Louis de Caix d'Hervelois (/fr/; c. 1670 in France – 18 October 1759 in France) was a composer of chamber music.

==Biography==
Caix d'Hervelois wrote music almost exclusively for the viol. Most of his other works exist as transcriptions from his viol music. A native of the north of France, almost nothing is known of his life. However, his changing addresses appear in his published music as well as in passing in contemporary discussions of the viol, and in brief notes in archives. The longest archival text (1697) documents a request by a canon of Sainte-Chapelle, annoyed by the noise of the young chapelain ordinaire Caix learning to play the viol, that Caix practice in a room under the stairs. Louis de Caix d'Hervelois was a pupil of the great Marin Marais.

Caix's tuneful, graceful music is firmly in the French tradition of character pieces in dance suites.
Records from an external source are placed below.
-- ==== Sys2Proof/Laws/Journal.lean ====
section
/-! SUPPORT. A journal page as the block writes it is valid (R419, R428). -/

namespace Sys2Proof.Machine

@[simp] theorem toLe_length (n v : Nat) : (toLe n v).length = n := by
  induction n generalizing v with
  | zero => rfl
  | succ n ih => simp [toLe, ih]

@[simp] theorem zeros_length (n : Nat) : (zeros n).length = n := by simp [zeros]
@[simp] theorem padTo_length (n : Nat) (b : Bytes) : (padTo n b).length = n := by simp [padTo]; omega

/-- A block comes out as long as the last round key. -/
theorem encBlock_length {rks : List Bytes} (h : (rks.getLastD []).length = 16) (b : Bytes) : (encBlock rks b).length = 16 := by
  rw [encBlock, xorB, List.length_zipWith, h]; simp [shiftRows]

theorem keystream_length {rks : List Bytes} (h : (rks.getLastD []).length = 16) (c : Nat → Bytes) (n : Nat) :
    (keystream rks c n).length = 16 * n := by
  simp [keystream, List.length_flatten, Function.comp_def, encBlock_length h, List.map_const', Nat.mul_comm]

theorem aesCtr_length {key : Bytes} (h : ((roundKeys key).getLastD []).length = 16) (iv data : Bytes) : (aesCtr key iv data).length = data.length := by
  have : data.length ≤ 16 * ceilDiv data.length 16 := by simp [ceilDiv]; omega
  simp [aesCtr, xorB, keystream_length h, this]

theorem cmac_length {key : Bytes} (h : ((roundKeys key).getLastD []).length = 16) (m : Bytes) : (cmac key m).length = 16 := encBlock_length h _

theorem Group.head_length (g : Group) (q n : Nat) : (g.head q n).length = 48 := by simp [Group.head, boolBytes]

/-- The pages of a group verify under the group's keys. -/
theorem Group.page_valid (g : Group) (q : Nat) (h1 : ((roundKeys (journalKey g.root 1)).getLastD []).length = 16)
    (h2 : ((roundKeys (journalKey g.root 2)).getLastD []).length = 16) : pageValid g.root (g.page q) = true := by
  let body := slice (g.recs.flatMap JRec.bytes) (4032 * (q - g.first)) 4032
  let x := aesCtr (journalKey g.root 1) (toBe 8 q ++ toBe 4 g.epoch ++ zeros 4) (padTo 4032 body)
  let p := g.head q body.length ++ x
  have hp : p.length = 4080 := by simp [p, Group.head_length, x, aesCtr_length h1]
  have hpage : g.page q = p ++ cmac (journalKey g.root 2) p := rfl
  have h5 : (g.page q).take 4080 = p := by rw [hpage, List.take_append_of_le_length (by omega), List.take_of_length_le (by omega)]
  have h6 : slice (g.page q) 4080 16 = cmac (journalKey g.root 2) p := by
    rw [hpage, slice, List.drop_append_of_le_length (by omega), List.drop_of_length_le (by omega), List.nil_append,
      List.take_of_length_le (Nat.le_of_eq (cmac_length h2 _))]
  simp only [pageValid, h5, h6]
  have hh : g.page q = g.head q body.length ++ (x ++ cmac (journalKey g.root 2) p) := by rw [hpage]; simp [p]
  rw [hh]
  cases g.snapshot <;> cases hq : q == g.last <;> simp [Group.head, boolBytes, toLe, zeros, le, slice, ofLe, byteAt, flag, hq]

end Sys2Proof.Machine
end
It is among the most idiomatic music written for the viol, its apparent simplicity deepening when interpreted in the light of the traditions of French viol performance practice. The French musicologist Philippe Beaussant wrote of Caix's music and anonymity:

« L'on pourrait considérer Caix d'Hervelois comme une sort de pseudonyme sous lequel se cacherait un personnage réel, dont le nom est: la Viole, en France, au moment où elle est en passe de disparaître. »

"One might look upon Caix d'Hervelois as a sort of pseudonym masking a person whose name was 'the Viol, of France, just at the moment when it was about to disappear.'"

Facsimile editions of Caix's music are available from Éditions J.M. Fuzeau, the Société de Musicologie de Languedoc, and from Éditions August Zurfluh, the last of which also sponsors the Association Caix d'Hervelois.